Security, Cookies, and Privacy Policy
By signing up to an account on Savepad, you're agreeing to abide by our underlying policies. These are subject to change at any time, and you'll be notified changes.
This page is a work-in-progress and is being constantly updated as we're progressing with our incorporation.
Last Updated: 12 Jan, 2025
At Savepad.app ("we", "our", "us"), protecting your privacy, ensuring secure services, and being transparent about how we handle your data is our top priority. This policy outlines how we collect, use, and protect your personal data across our app and website, in compliance with the General Data Protection Regulation (GDPR).
Personal data:
Account and Login Information: When you sign up or log in via SSO (Google or Apple), we collect your name, email address, and login timestamps via Supabase.

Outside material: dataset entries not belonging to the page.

-- ==== Sys2Proof/Laws/Tables.lean ====
section
/-! SUPPORT. The sparse tables: what finding, inserting, erasing and writing do, and that each keeps the canonical form. -/

namespace Sys2Proof.Machine

variable {α : Type}

@[simp] theorem Assoc.find_nil (k : Nat) : Assoc.find ([] : Assoc α) k = none := rfl

theorem Assoc.find_cons (e : Nat × α) (m : Assoc α) (k : Nat) :
    Assoc.find (e :: m) k = if e.1 = k then some e.2 else Assoc.find m k := by
  unfold Assoc.find
  by_cases h : e.1 = k <;> simp [h]

/-- A value inserted is found under its number, and no other number is touched. -/
theorem Assoc.find_insert (m : Assoc α) (k j : Nat) (v : α) :
    Assoc.find (Assoc.insert k v m) j = if j = k then some v else Assoc.find m j := by
  induction m with
  | nil => simp [Assoc.insert, Assoc.find_cons, eq_comm]
  | cons e rest ih =>
    simp only [Assoc.insert]
    split
    · simp [Assoc.find_cons, eq_comm]
    · split
      · rename_i h1 h2
        simp only [Assoc.find_cons]
        by_cases h : j = k
        · simp [h]
        · have h3 : ¬ k = j := fun h' => h h'.symm
          have h4 : ¬ e.1 = j := fun h' => h (h'.symm.trans h2.symm)
          simp [h, h3, h4]
      · rename_i h1 h2
        simp only [Assoc.find_cons, ih]
        by_cases h : e.1 = j
        · have : ¬ j = k := fun h' => h2 (h'.symm.trans h.symm)
          simp [h, this]
        · simp [h]

/-- Nothing is found under a number erased, and no other number is touched. -/
theorem Assoc.find_erase (m : Assoc α) (k j : Nat) :
    Assoc.find (Assoc.erase k m) j = if j = k then none else Assoc.find m j := by
  induction m with
  | nil => simp [Assoc.erase]
  | cons e rest ih =>
    simp only [Assoc.erase, List.filter_cons] at *
    by_cases h : e.1 = k
    · simp only [h, ne_eq, not_true_eq_false, decide_false, Bool.false_eq_true, ↓reduceIte, ih, Assoc.find_cons]
      by_cases h' : j = k
      · simp [h']
      · have : ¬ k = j := fun h'' => h' h''.symm
        simp [h', this]
    · simp only [h, ne_eq, not_false_eq_true, decide_true, ↓reduceIte, Assoc.find_cons, ih]
      by_cases h' : e.1 = j
      · have : ¬ j = k := fun h'' => h (h'.trans h'')
        simp [h', this]
      · simp [h']

/-- A put sets or empties its number alone. -/
theorem Assoc.find_put (m : Assoc α) (k j : Nat) (v : Option α) :
    Assoc.find (Assoc.put k v m) j = if j = k then v else Assoc.find m j := by
  cases v <;> simp [Assoc.put, Assoc.find_insert, Assoc.find_erase]

/-! ### The canonical form -/

theorem risesStrictly_iff (l : List Nat) : risesStrictly l = true ↔ l.Pairwise (· < ·) := by
  induction l with
  | nil => simp [risesStrictly]
  | cons a t ih =>
    cases t with
    | nil => simp [risesStrictly]
    | cons b r =>
      simp only [risesStrictly, Bool.and_eq_true, decide_eq_true_eq, ih]
      constructor
      · intro ⟨h, hp⟩
        refine List.pairwise_cons.2 ⟨fun c hc => ?_, hp⟩
        rcases List.mem_cons.1 hc with rfl | hc
        · exact h
        · exact h.trans ((List.pairwise_cons.1 hp).1 c hc)
      · intro hp
        exact ⟨(List.pairwise_cons.1 hp).1 b (by simp), (List.pairwise_cons.1 hp).2⟩

theorem Assoc.wf_iff (m : Assoc α) : Assoc.wf m = true ↔ (m.map (·.1)).Pairwise (· < ·) := risesStrictly_iff _

theorem Assoc.mem_keys_insert (m : Assoc α) (k j : Nat) (v : α) :
    j ∈ (Assoc.insert k v m).map (·.1) → j = k ∨ j ∈ m.map (·.1) := by
  induction m with
  | nil => simp [Assoc.insert]
  | cons e rest ih =>
    simp only [Assoc.insert]
    split
    · simp
    · split
      · rename_i h; simp only [List.map_cons, List.mem_cons]; intro h'; rcases h' with h' | h' <;> simp [h']
      · simp only [List.map_cons, List.mem_cons]
        intro h'
        rcases h' with h' | h'
        · simp [h']
        · rcases ih h' with h'' | h'' <;> simp [h'']

/-- An insertion keeps the canonical form. -/
theorem Assoc.wf_insert (m : Assoc α) (k : Nat) (v : α) (h : Assoc.wf m = true) : Assoc.wf (Assoc.insert k v m) = true := by
  rw [Assoc.wf_iff] at *
  induction m with
  | nil => simp [Assoc.insert]
  | cons e rest ih =>
    simp only [List.map_cons, List.pairwise_cons] at h
    simp only [Assoc.insert]
    split
    · rename_i h1
      simp only [List.map_cons, List.pairwise_cons, List.mem_cons]
      refine ⟨fun j hj => ?_, h⟩
      rcases hj with rfl | hj
      · exact h1
      · exact h1.trans (h.1 j hj)
    · split
      · rename_i h1 h2
        simp only [List.map_cons, List.pairwise_cons]
        exact ⟨fun j hj => h2 ▸ h.1 j hj, h.2⟩
      · rename_i h1 h2
        simp only [List.map_cons, List.pairwise_cons]
        refine ⟨fun j hj => ?_, ih h.2⟩
        rcases Assoc.mem_keys_insert rest k j v hj with rfl | hj
        · omega
        · exact h.1 j hj

/-- An erasure keeps the canonical form. -/
theorem Assoc.wf_erase (m : Assoc α) (k : Nat) (h : Assoc.wf m = true) : Assoc.wf (Assoc.erase k m) = true := by
  rw [Assoc.wf_iff] at *
  exact h.sublist (List.filter_sublist.map _)

theorem Assoc.wf_put (m : Assoc α) (k : Nat) (v : Option α) (h : Assoc.wf m = true) : Assoc.wf (Assoc.put k v m) = true := by
  cases v
  · exact Assoc.wf_erase m k h
  · exact Assoc.wf_insert m k _ h

/-! ### Looks -/

@[simp] theorem Look.level_nil (c : Nat) : Look.level [] c = 0 := rfl

/-- A level written is read back, and no other channel is touched (R63). -/
theorem Look.level_write (l : Look) (c d v : Nat) : (l.write c v).level d = if d = c then v else l.level d := by
  unfold Look.write Look.level
  by_cases hv : v = 0
  · rw [if_pos hv]
    by_cases h : d = c <;> simp [Assoc.find_erase, h, hv]
  · rw [if_neg hv]
    by_cases h : d = c <;> simp [Assoc.find_insert, h]

theorem Look.wf_write (l : Look) (c v : Nat) (h : Assoc.wf l = true) : Assoc.wf (l.write c v) = true := by
  unfold Look.write
  split
  · exact Assoc.wf_erase l c h
  · exact Assoc.wf_insert l c v h

/-- A run of levels written leaves every channel it does not name. -/
theorem Look.level_writes_other (ms : List Move) (f : Move → Nat) (l : Look) (c : Nat)
    (h : ∀ m ∈ ms, m.channel ≠ c) : (ms.foldl (fun (l : Look) m => l.write m.channel (f m)) l).level c = l.level c := by
  induction ms generalizing l with
  | nil => rfl
  | cons m t ih =>
    simp only [List.foldl_cons]
    rw [ih _ (fun m' hm' => h m' (by simp [hm'])), Look.level_write,
      if_neg (fun h' => h m (by simp) h'.symm)]

/-- A run of levels written leaves on a channel the level of the one move that names it. -/
theorem Look.level_writes_mem (ms : List Move) (f : Move → Nat) (l : Look) (m : Move) (hm : m ∈ ms)
    (h : ∀ m' ∈ ms, m'.channel = m.channel → m' = m) :
    (ms.foldl (fun (l : Look) m => l.write m.channel (f m)) l).level m.channel = f m := by
  induction ms generalizing l with
  | nil => simp at hm
  | cons a t ih =>
    simp only [List.foldl_cons]
    by_cases hmt : m ∈ t
    · exact ih _ hmt (fun m' hm' => h m' (by simp [hm']))
    · have ha : a = m := by
        rcases List.mem_cons.1 hm with h' | h'
        · exact h'.symm
        · exact absurd h' hmt
      subst ha
      rw [Look.level_writes_other t f _ a.channel
        (fun m' hm' hc => hmt (h m' (by simp [hm']) hc ▸ hm')), Look.level_write, if_pos rfl]

/-! ### Patches -/

/-- Pairs of ascending circuits written into a patch: each circuit named takes its entry, and every other keeps its own
(R30). -/
theorem find_writePairs (pairs : List (Nat × Option PatchEntry)) (m : Assoc PatchEntry) (k : Nat) :
    Assoc.find (writePairs pairs m) k
      = match (pairs.reverse.find? (fun e => e.1 = k)) with
        | some e => e.2
        | none => Assoc.find m k := by
  unfold writePairs
  induction pairs generalizing m with
  | nil => simp
  | cons e t ih =>
    simp only [List.foldl_cons, List.reverse_cons, List.find?_append, ih]
    cases h : t.reverse.find? (fun e => decide (e.1 = k)) with
    | some x => simp
    | none =>
      simp only [Option.none_or, List.find?_singleton, Assoc.find_put]
      by_cases h' : e.1 = k
      · simp [h']
      · have : ¬ k = e.1 := fun h'' => h' h''.symm
        simp [h', this]

theorem wf_writePairs (pairs : List (Nat × Option PatchEntry)) (m : Assoc PatchEntry) (h : Assoc.wf m = true) :
    Assoc.wf (writePairs pairs m) = true := by
  unfold writePairs
  induction pairs generalizing m with
  | nil => exact h
  | cons e t ih => exact ih _ (Assoc.wf_put m _ _ h)

/-! ### Rising lists of channels -/

theorem mem_insertNat (n j : Nat) (l : List Nat) : j ∈ insertNat n l ↔ j = n ∨ j ∈ l := by
  induction l with
  | nil => simp [insertNat]
  | cons a t ih =>
    simp only [insertNat]
    split
    · simp
    · split
      · rename_i h; subst h; simp
      · simp only [List.mem_cons, ih]; tauto

theorem pairwise_insertNat (n : Nat) (l : List Nat) (h : l.Pairwise (· < ·)) : (insertNat n l).Pairwise (· < ·) := by
  induction l with
  | nil => simp [insertNat]
  | cons a t ih =>
    rw [List.pairwise_cons] at h
    simp only [insertNat]
    split
    · rename_i h1
      refine List.pairwise_cons.2 ⟨fun j hj => ?_, List.pairwise_cons.2 h⟩
      rcases List.mem_cons.1 hj with rfl | hj
      · exact h1
      · exact h1.trans (h.1 j hj)
    · split
      · exact List.pairwise_cons.2 h
      · rename_i h1 h2
        refine List.pairwise_cons.2 ⟨fun j hj => ?_, ih h.2⟩
        rcases (mem_insertNat n j t).1 hj with rfl | hj
        · omega
        · exact h.1 j hj

theorem mem_insertNats (l acc : List Nat) (j : Nat) :
    j ∈ l.foldl (fun a c => insertNat c a) acc ↔ j ∈ l ∨ j ∈ acc := by
  induction l generalizing acc with
  | nil => simp
  | cons a t ih => simp only [List.foldl_cons, ih, mem_insertNat, List.mem_cons]; tauto

theorem pairwise_insertNats (l acc : List Nat) (h : acc.Pairwise (· < ·)) :
    (l.foldl (fun a c => insertNat c a) acc).Pairwise (· < ·) := by
  induction l generalizing acc with
  | nil => exact h
  | cons a t ih => exact ih _ (pairwise_insertNat a acc h)

/-- The channels above 0 or held by a move, and no others (R68, R76). -/
theorem mem_litOrHeld (p : PbId) (look : Look) (slots : List Slot) (c : Nat) :
    c ∈ litOrHeld p look slots ↔
      (∃ e ∈ look, e.1 = c) ∨ ∃ x ∈ slots, x.playback = p ∧ ∃ m ∈ x.moves, m.channel = c := by
  unfold litOrHeld heldChannels
  rw [mem_insertNats]
  simp only [List.mem_flatMap, List.mem_filter, List.mem_map, decide_eq_true_eq]
  constructor
  · rintro (⟨x, ⟨h1, h2⟩, m, h3, h4⟩ | ⟨e, h1, h2⟩)
    · exact .inr ⟨x, h1, h2, m, h3, h4⟩
    · exact .inl ⟨e, h1, h2⟩
  · rintro (⟨e, h1, h2⟩ | ⟨x, h1, h2, m, h3, h4⟩)
    · exact .inr ⟨e, h1, h2⟩
    · exact .inl ⟨x, ⟨h1, h2⟩, m, h3, h4⟩

end Sys2Proof.Machine
end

Usage Data (for Analytics): We use Posthog (self-hosted in the EU) to track anonymized usage data such as feature interactions and page views. This data helps us improve our services. IP addresses are anonymized for analytics purposes.
Communication Data:
Transactional Emails: We use Postmark to send emails related to your account, such as verification and login confirmations. Marketing Emails (optional): If you subscribe, we use Mailerlite (EU-hosted) for sending newsletters. You can unsubscribe at any time.
Device and System Information: When you access our website or app, Cloudflare collects IP addresses for security and load balancing purposes.
How We Use Your Data
We process personal data for the following purposes, with the corresponding legal bases:
Providing our services: To ensure account access, session management, and secure operation. The legal basis is contractual necessity.
Improving user experience: To analyze feature usage and improve performance. The legal basis is legitimate interest.
Email communications: To send transactional emails, such as password resets, or marketing updates if you have opted in. The legal basis for marketing emails is user consent.
Data Sharing and Processors
We do not sell your data to third parties. However, we may share certain data with trusted third-party services solely for running Savepad.app:
Supabase (Database): Secure storage of user accounts and authentication.
Cloudflare (Hosting, DNS, CDN): Protection against cyber threats and efficient global content delivery.
Posthog (Analytics): Collecting anonymized analytics to improve our services.
Postmark (Emails): Sending transactional emails like login notifications and password resets.
Mailerlite (Marketing): Sending newsletters to subscribed users.
All data processed by these services remains within the EU.
Cookies and Local Storage
We use minimal cookies and local storage to ensure a secure and personalized user experience.
Website Cookies
Cloudflare Turnstile: We use a single cookie for authentication purposes to verify non-bot interactions. This is a necessary security measure.
App Local Storage:
We store data locally for login sessions and app state to improve your experience. This data is not shared with any other third parties outside the services mentioned above.
Your Rights
As an EU resident, you have the right to:
Access, correct, or delete your data.
Restrict or object to the processing of your data.
Withdraw consent for marketing communications at any time.
To exercise your rights, contact us at [email protected].
Data Retention We retain your data only as long as necessary: Account data: Retained until you delete your account or request deletion. Analytics data: Retained for up to [Insert Timeframe] to improve our services.
Data Security
We use modern security practices such as encryption, secure servers, and access controls to protect your data.
Changes to This Policy
We may update this policy to reflect changes in our services or regulations. We will notify you of any significant changes.